[Start of section]

-- ==== Sys2Proof/Machine/Forward.lean ====
section
/-! DEFINITION. The forwarding pipeline: classification, SRTP, sequence numbers, replication, rewriting, RTCP, the history and
the punt queue (R213, R214, R220 to R233, R238, R240 to R246). -/

namespace Sys2Proof.Machine

/-! ### The punt queue (R223) -/

/-- Place a packet in the punt queue; a full queue of 256 loses it. -/
def State.puntPut (s : State) (f len : Nat) (ws : List W32) : State :=
  let n := s.brg.punt.length
  if n ≥ 256 ∨ len > 1536 then
    (s.cnt FWD_PUNT_STAT_LOST 1).emit 0x1807 0 (evArg [(0, 1, 1), (4, 4, n)])
  else
    let s := ({ s with brg := { s.brg with punt := s.brg.punt ++ [Punt.mk f len ws] } }).put FWD_PUNT_STAT_DEPTH (min (n + 1) 255)
    if n = 0 then s.emit 0x1807 0 (evArg [(4, 4, 1)]) else s

/-! ### Classification (R222, R223) -/

/-- Whether a record's addressing is that of a packet: by destination only when REMOTE_PORT is 0. -/
def State.addrMatch (s : State) (f : Nat) (p : RtpPkt) : Bool :=
  s.ff f 0x0A 1 == p.mac && s.ff f 0x20 16 == p.laddr && s.ff f 0x32 2 == p.lport &&
  (s.ff f 0x30 2 == 0 || (s.ff f 0x30 2 == p.rport && s.ff f 0x10 16 == p.raddr))

/-- Whether a packet is one of a flow's retransmission stream (R225), as R243 sends it: RTX_PT, and the SSRC after the flow's. -/
def State.isRtx (s : State) (f : Nat) (p : RtpPkt) : Bool :=
  s.isVideo f && s.ff f 0x35 1 != 0 && p.b1 % 128 == s.ff f 0x35 1 && (s.ff f 0x30 2 == 0 || (s.ff f 0x0C 4 + 1) % 2 ^ 32 == p.ssrc)

/-- The receive flow of an RTP packet. -/
def State.classify (s : State) (p : RtpPkt) : Option Nat :=
  (s.liveRecs 0).find? (fun f => s.ff f 1 1 == 0 && s.addrMatch f p && (s.ff f 0x30 2 == 0 || s.ff f 0x0C 4 == p.ssrc || s.isRtx f p))

/-- The flow whose ports a packet without an SSRC matches. -/
def State.classifyPorts (s : State) (p : RtpPkt) : Option Nat := (s.liveRecs 0).find? (fun f => s.addrMatch f p)

/-- The flow of an RTCP packet (R199, R223): on the RTP ports with FLAGS bit 1, else on the ports after them. -/
def State.classifyRtcp (s : State) (p : RtpPkt) : Option Nat :=
  (s.liveRecs 0).find? (fun f => (s.flag f 1 && s.addrMatch f p) ||
    (decide (p.lport > 0) && s.addrMatch f { p with lport := p.lport - 1, rport := p.rport - 1 }))

/-! ### The context cache (R213, R214, R23) -/

/-- A context is used. -/
def State.useCtx (s : State) (f : Nat) : State :=
  let n := s.brg.useNum + 1
  { s with brg := { s.brg with useNum := n } }.setFx f { s.fx f with used := n }

/-- A context is written back: it is no longer dirty. -/
def State.ctxClean (s : State) (f : Nat) : State := s.setFx f { s.fx f with dirty := false }

/-- A resident context: at 65,536 contexts the least recently used unpinned one is evicted. -/
def State.ctxLoad (s : State) (f : Nat) : State :=
  let res := s.brg.fx.filter (fun kv => kv.2.resident)
  let s := if res.length < 65536 then s
    else match (res.filter (fun kv => !kv.2.pinned)).foldl (fun (b : Option (Nat × FlowX)) kv =>
        match b with | none => some kv | some y => if kv.2.used < y.2.used then some kv else b) none with
      | some (g, x) => s.setFx g { x with resident := false, dirty := false }
      | none => s
  let s := s.setFx f { s.fx f with resident := true }
  { s with brg := { s.brg with fetches := s.brg.fetches.filter (· ≠ f) } }.brgCounts

/-- A packet of a flow that is not resident: it waits in order while the context is fetched (R23). -/
def State.ctxNeed (s : State) (f : Nat) (w : CtxWait) : State :=
  let s := s.cnt BRG_CNT_MISS_COUNT 1
  let s := s.setFx f { s.fx f with waiting := (s.fx f).waiting ++ [w] }
  if s.brg.fetches.contains f then s else { s with brg := { s.brg with fetches := s.brg.fetches ++ [f] } }

/-! ### SRTP (R229, R230) -/

/-- The index estimate of RFC 3711 Section 3.3.1 from ROC, the highest sequence number and a packet's. -/
def srtpIndex (roc hi seq : Nat) : Nat :=
  let v := if hi < 32768 then (if seq > hi + 32768 then roc - 1 else roc)
    else if seq + 32768 < hi then roc + 1 else roc
  v * 65536 + seq

/-- Whether a flow has received nothing yet. -/
def State.fresh0 (s : State) (f : Nat) : Bool := s.ff f 0xC8 8 == 0 && s.ff f 0x180 8 == 0

/-- Whether an index was seen or is older than the 128-packet window. -/
def replayed (win hi idx : Nat) : Bool := decide (idx ≤ hi) && (decide (hi - idx ≥ 128) || nbit win (hi - idx))

/-- A packet under the current keys: KEY_PKTS and its warning at 2⁴⁷. -/
def State.keyCount (s : State) (f : Nat) : State :=
  let n := s.ff f 0xA8 8 + 1
  let s := s.fp f 0xA8 8 n
  if n ≥ 2 ^ 47 ∧ !(s.fx f).warned then
    (s.setFx f { s.fx f with warned := true }).emit 0x1801 f (evArg [(4, 8, n)])
  else s

/-- A packet that fails authentication is counted and changes no other state (R229). -/
def State.authFail (s : State) (f : Nat) : State :=
  ((s.fcnt f 0x1A0 4 1).cnt FWD_CNT_AUTH_COUNT 1).emitLim 0x1805 f 1 0

/-- Stage 3 for an SRTP flow: none where the packet is discarded. -/
def State.unprotect (s : State) (f : Nat) (p : RtpPkt) : State × Bool :=
  if !s.flag f 0 then (s, true)
  else if !p.authOk then
    (s.authFail f, false)
  else
    let first := s.fresh0 f
    let roc := s.ff f 0x90 4
    let hi := if first then p.seq else s.ff f 0xC8 8 % 65536
    let idx := srtpIndex roc hi p.seq
    let top := roc * 65536 + hi
    let win := s.ff f 0x98 16
    if !first ∧ replayed win top idx then ((s.fcnt f 0x1A4 4 1).emitLim 0x1805 f (2 ^ 32) 0, false)
    else
      let win' := if first then 1 else if idx > top then (win * 2 ^ (idx - top) + 1) % 2 ^ 128 else nset win (top - idx)
      let s := (s.fp f 0x98 8 win').fp f 0xA0 8 (win' / 2 ^ 64)
      ((s.fp f 0x90 4 (max roc (idx / 65536))).keyCount f, true)

/-! ### Copies (R231, R232, R236, R240, R244, R245) -/

/-- A discard after selection: CNT_DROP of the flow and FWD_CNT_DROP (R244). -/
def State.copyDrop (s : State) (g : Nat) : State := (s.fcnt g 0x194 4 1).cnt FWD_CNT_DROP_COUNT 1

/-- Record a stretch in the sequence map: newest first, 127 entries, and its 512 bytes in DRAM (R232). -/
def State.mapAdd (s : State) (g first ofs src : Nat) : State :=
  let x := s.fx g
  let s := s.setFx g { x with smap := ((first, ofs, src) :: x.smap).take 127 }
  let base := s.pairVal FWD_SMAP_BASE_LO FWD_SMAP_BASE_HI + 512 * g
  let i := bytesAt (s.dbytes base 4) 0 4 % 128 % 127 + 1
  (s.dputs (base + 4 * i) (leBytes 2 first ++ leBytes 2 ofs)).dputs base (leBytes 4 i)

/-- The pacer of a flow's copies: its leg's, or one of its own without pacing. -/
def State.pacerKey (s : State) (g : Nat) : Nat := match s.flowLeg g with | some l => l | none => 0x1000000 + g

/-- A copy leaves: its counters advance, and the second path's flow sends the same on its own MAC (R246). -/
def State.copySend (s : State) (c : Copy) : State :=
  let ssrc := s.ff c.flow 0x0C 4
  if !s.egressOk false then s
  else if !s.flowUp c.flow then s.packetLost c.flow
  else if c.rtx then s.send (.rtx c.flow ((ssrc + 1) % 2 ^ 32) (s.ff c.flow 0x35 1) c.seq c.osn)
  else
    let gy := if s.flag c.flow 2 then some s.gyle else none
    let s := (s.fcnt c.flow 0x180 8 1).fcnt c.flow 0x188 8 c.len |>.send (.copy c.flow ssrc c.seq c.ext c.ts c.len gy)
    let s := s.setFx c.flow { s.fx c.flow with txBits := (s.fx c.flow).txBits + 8 * c.len }
    ((s.sendFlows c.flow).filter (fun h => s.flag h 3)).foldl (fun s h =>
      if !s.flowUp h then s.packetLost h
      else (((s.fp h 0xC8 8 c.ext).fp h 0xDC 4 c.ts).fcnt h 0x180 8 1).fcnt h 0x188 8 c.len |>.send
        (.copy h ssrc c.seq c.ext c.ts c.len gy)) s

[End of section]

**Problem to work on**
Every line in the data above that contains the word "false" should be copied.

**Your response**
def State.ctxClean (s : State) (f : Nat) : State := s.setFx f { s.fx f with dirty := false }
      | some (g, x) => s.setFx g { x with resident := false, dirty := false }
    (s.authFail f, false)
    if !first ∧ replayed win top idx then ((s.fcnt f 0x1A4 4 1).emitLim 0x1805 f (2 ^ 32) 0, false)
  if !s.egressOk false then s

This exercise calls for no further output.